Indeed, audience members have Block to thank in part for the production altogether.

She first met Boublil and Schonberg when she was auditioning for the lead in The Pirate Queen in 2006. In fact, they’d decided to give her the role … she just didn’t realize it.

“They are very old school European and I did not get a whole lot of emotion coming from them. The next phone call I got was to fly to Ireland to meet with them. I had no idea if I had the role or not, but they thought I know I was cast! Since then we’ve had a lovely relationship.”

So good, in fact, that the impetus for Do You Hear came during an evening with Block, her husband and the composing duo.

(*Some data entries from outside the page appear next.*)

-- ==== Sys2Proof/Config.lean ====
section
/-! DEFINITION. What one build of the core fixes (R9, R43): the configuration record, the test
configuration `T` (R10), and the values that the spec leaves open, as constants without a body. -/

namespace Sys2Proof

/-- The four binary32 operations of R12, to say which of them returned a NaN. -/
inductive FOp where
  | add
  | sub
  | mul
  | div
deriving DecidableEq, Repr

/-- The configuration record of R9: every size and constant that is "fixed at construction".
It is no state (R43): nothing writes it. A field that has a default in R9 has it here, for a build that
does not override it; the others are OPEN (R9, U11) and every build gives them. -/
structure Config where
  /-- `BLOCK_LEN`, samples in a block register. -/
  blockLen : Nat
  /-- `NBLK`, the number of block registers. -/
  nBlk : Nat
  nOsc : Nat
  nFlt : Nat
  nEnv : Nat
  nDly : Nat
  nCmb : Nat
  nApf : Nat
  nRev : Nat
  nPha : Nat
  nVib : Nat
  nTrm : Nat
  nPsh : Nat
  /-- `WT_BITS`, log2 of the wavetable length. -/
  wtBits : Nat := 10
  /-- `NOISE`, the noise wavetable: an index that is not listed holds +0.0. -/
  noise : WordMem
  capDly : Nat
  capCmb : Nat
  capApf : Nat
  /-- `CAP_REV_CB[0..3]`, the four reverb comb buffers. -/
  capRevCb0 : Nat := 3460
  capRevCb1 : Nat := 2988
  capRevCb2 : Nat := 3882
  capRevCb3 : Nat := 4312
  /-- `CAP_REV_AP[0..2]`, the three reverb allpass buffers. -/
  capRevAp0 : Nat := 480
  capRevAp1 : Nat := 161
  capRevAp2 : Nat := 46
  capPha : Nat
  /-- `N_PHA_STAGES`, allpass stages in a phaser. -/
  nPhaStages : Nat := 1
  capVib : Nat
  capPsh : Nat
  /-- `Q_MIN`, `Q_MAX`, the legal range of the filter resonance. -/
  qMin : F32 := 0x3F000000#32
  qMax : F32 := 0x41800000#32
  /-- `SPEED_MAX`, the largest pitch-shifter speed. -/
  speedMax : F32 := 0x40800000#32
deriving DecidableEq, Repr

/-- `WT_LEN = 2^WT_BITS` (R9). -/
def Config.wtLen (c : Config) : Nat := 2 ^ c.wtBits

/-- The test configuration `T` of R10, which `State.reset` is built with (notes/assumptions/1.md). -/
def Config.test : Config where
  blockLen := 8
  nBlk := 4
  nOsc := 2
  nFlt := 2
  nEnv := 2
  nDly := 2
  nCmb := 2
  nApf := 2
  nRev := 2
  nPha := 2
  nVib := 2
  nTrm := 2
  nPsh := 2
  wtBits := 10
  noise := []
  capDly := 8
  capCmb := 8
  capApf := 4
  capRevCb0 := 5
  capRevCb1 := 7
  capRevCb2 := 9
  capRevCb3 := 11
  capRevAp0 := 4
  capRevAp1 := 3
  capRevAp2 := 2
  capPha := 8
  nPhaStages := 1
  capVib := 8
  capPsh := 8
  qMin := 0x3F000000#32
  qMax := 0x41800000#32
  speedMax := 0x40800000#32

/-- FREE VALUE (R12, U3; notes/assumptions/3.md): the sign of the NaN that an operation returns. -/
opaque Config.nanSign : FOp → F32 → F32 → Bool

/-- FREE VALUE (R12, U3; notes/assumptions/3.md): the fraction field, less one, of the NaN that an
operation returns. Every NaN has a fraction from 1 to 8388607. -/
opaque Config.nanFraction : FOp → F32 → F32 → Fin 8388607

/-- FREE VALUE (R23, U1; notes/assumptions/2.md): the pattern that sample `n` of block register `i`
holds after the `k`-th hard reset, until the host or a command writes it. -/
opaque Config.blockPowerOn : (k i n : Nat) → F32

end Sys2Proof
end

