-- ==== Sys2Proof/Machine/PitchShifter.lean ====
section
/-! DEFINITION. The pitch shifter: one write cursor, two crossfaded read cursors (R270 to R276). -/

namespace Sys2Proof.Machine

/-- `H`, half the buffer (R270). -/
def pshHalf (c : Config) : Nat := c.capPsh / 2

/-- `i1`, the integer part of the first read position, kept within the buffer (R270). -/
def pshRead1 (c : Config) (s : Psh) : Nat := min (f2u32 s.rpos) (c.capPsh - 1)

/-- `i2`, half a buffer from `i1` (R270). -/
def pshRead2 (c : Config) (s : Psh) : Nat := (pshRead1 c s + pshHalf c) % c.capPsh

/-- `q`, the circular distance of the read cursor `i` from the write cursor (R270). -/
def pshDistance (c : Config) (s : Psh) (i : Nat) : Nat :=
  min ((s.wcur + c.capPsh - i) % c.capPsh) (c.capPsh - (s.wcur + c.capPsh - i) % c.capPsh)

/-- `g`, the weight of the read cursor `i` (R270). -/
def pshWeight (c : Config) (s : Psh) (i : Nat) : F32 :=
  fDiv (u2f (pshDistance c s i)) (u2f (pshHalf c))

/-- `RPOS` after one sample: the advance and at most one wrap (R270). -/
def pshAdvance (c : Config) (s : Psh) : F32 :=
  if fGe (fAdd s.rpos s.speed) (u2f c.capPsh)
  then fSub (fAdd s.rpos s.speed) (u2f c.capPsh)
  else fAdd s.rpos s.speed

/-- `wet`, the crossfade of the two words read (R270). -/
def pshWet (w1 g1 w2 g2 : F32) : F32 := fAdd (fMul w1 g1) (fMul w2 g2)

/-- The per-sample rule (R270): both reads come before the write. -/
def stepPsh (c : Config) : SampleRule Psh := fun s x _ => do
  let w1 ← memRead c.capPsh s.buf (pshRead1 c s)
  let w2 ← memRead c.capPsh s.buf (pshRead2 c s)
  let wet := pshWet w1 (pshWeight c s (pshRead1 c s)) w2 (pshWeight c s (pshRead2 c s))
  let written ← memWrite c.capPsh s.buf s.wcur (fAdd x (fMul wet s.feedback))
  .ok (fAdd (fMul x (fSub fOne s.mix)) (fMul wet s.mix),
    { s with buf := written, wcur := (s.wcur + 1) % c.capPsh, rpos := pshAdvance c s })

/-- `PSH.SETP` to register `reg`; kind P are 0 to 2 (R39, R274). -/
def setPsh (c : Config) (s : Psh) (reg : Nat) (imm : Word32) : Option Psh :=
  match reg with
  | 0 => some { s with speed := legalF32 fZero c.speedMax imm }
  | 1 => some { s with feedback := imm }
  | 2 => some { s with mix := legalF32 fZero fOne imm }
  | _ => none

/-- `PSH[i].reg` (R39, R275). -/
def getPsh (s : Psh) (reg : Nat) : Option Word32 :=
  match reg with
  | 0 => some s.speed
  | 1 => some s.feedback
  | 2 => some s.mix
  | 3 => some (countWord s.wcur)
  | 4 => some s.rpos
  | _ => none

/-- `PSH.PROC i, bD, bS` (R271). -/
def execPshProc (i bD bS : Nat) (s : State) : Out := procUnit s.psh putPsh stepPsh i bD bS s

/-- `PSH.PROCI i, bX` (R272). -/
def execPshProci (i bX : Nat) (s : State) : Out := prociUnit s.psh putPsh stepPsh i bX s

/-- `PSH.RESET i` (R273). -/
def execPshReset (i : Nat) (s : State) : Out :=
  updateUnit s.psh putPsh (fun u => { u with wcur := 0, rpos := fZero, buf := [] }) i s

/-- `PSH.SETP i, reg, value` (R274). -/
def execPshSetp (i reg : Nat) (imm : Word32) (s : State) : Out :=
  setpUnit s.psh putPsh (fun u => setPsh s.cfg u reg imm) i s

/-- `PSH.GETP i, reg` (R275). -/
def execPshGetp (i reg : Nat) (s : State) : Out := getpUnit s.psh (fun u => getPsh u reg) i s

end Sys2Proof.Machine
end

“Over lots of wine one night, Claude-Michel asked, ‘Do you think my music would work in an orchestral setting?’” Block was sure it would. Last fall, she and the other cast members tried it out in Indianapolis — “a bit of an experiment,” she calls it. “It was thrilling.” But the show opening at the American Airlines Center is far grander.

“To hear all of their hits in one night with an 80-piece orchestra? Singing this brilliant music with a 100-person choir [including members of the Turtle Creek Chorale]? Add to that Lea Salonga, Terrence Mann, Brian Stokes Mitchell… It’s a once-in-a-lifetime thing.”

Coordinating so many pieces for a one-off concert has been daunting — “a mystery,” Block calls it. Each performer has rehearsed their songs separately, as have the orchestra and choirs; two full rehearsals this week were all they had time for before the massive opening.

You might expect that wouldn’t be such a big deal — after all, most of these singers have already appeared in multiple Boublil-Schonberg shows. Only it’s not that simple.

“In Les Miz I want to play every part!” says Block. She does get to take on Madame Thenardier opposite Mann. But he’s changing roles.

“I’m not singing Javert — Stokes is,” says Mann, who last revisited Javert in the final three months of the recent Les Miz revival on Broadway. Instead, he’ll tackle the songs of The Engineer from Miss Saigon and other roles.

“Terry is the nicest guy in the world, which is why it’s funny he plays villains so well,” Lockyer says.

There’ll also be some new music to even die-hard fans: The team has composed a new song for Ellen in Miss Saigon called “Maybe” which has been performed in a production in Europe, but will get its American debut Friday. That’s pretty exciting for a singer — and an audience.

“I don’t know how you’re gonna do this again,” Block says. “If you are a music lover you want to be in the audience. It’s why a lot of people like to go to opening nights — to witness something for the first time.

Why would you miss it?”

This article appeared in the Dallas Voice print edition March 23, 2012.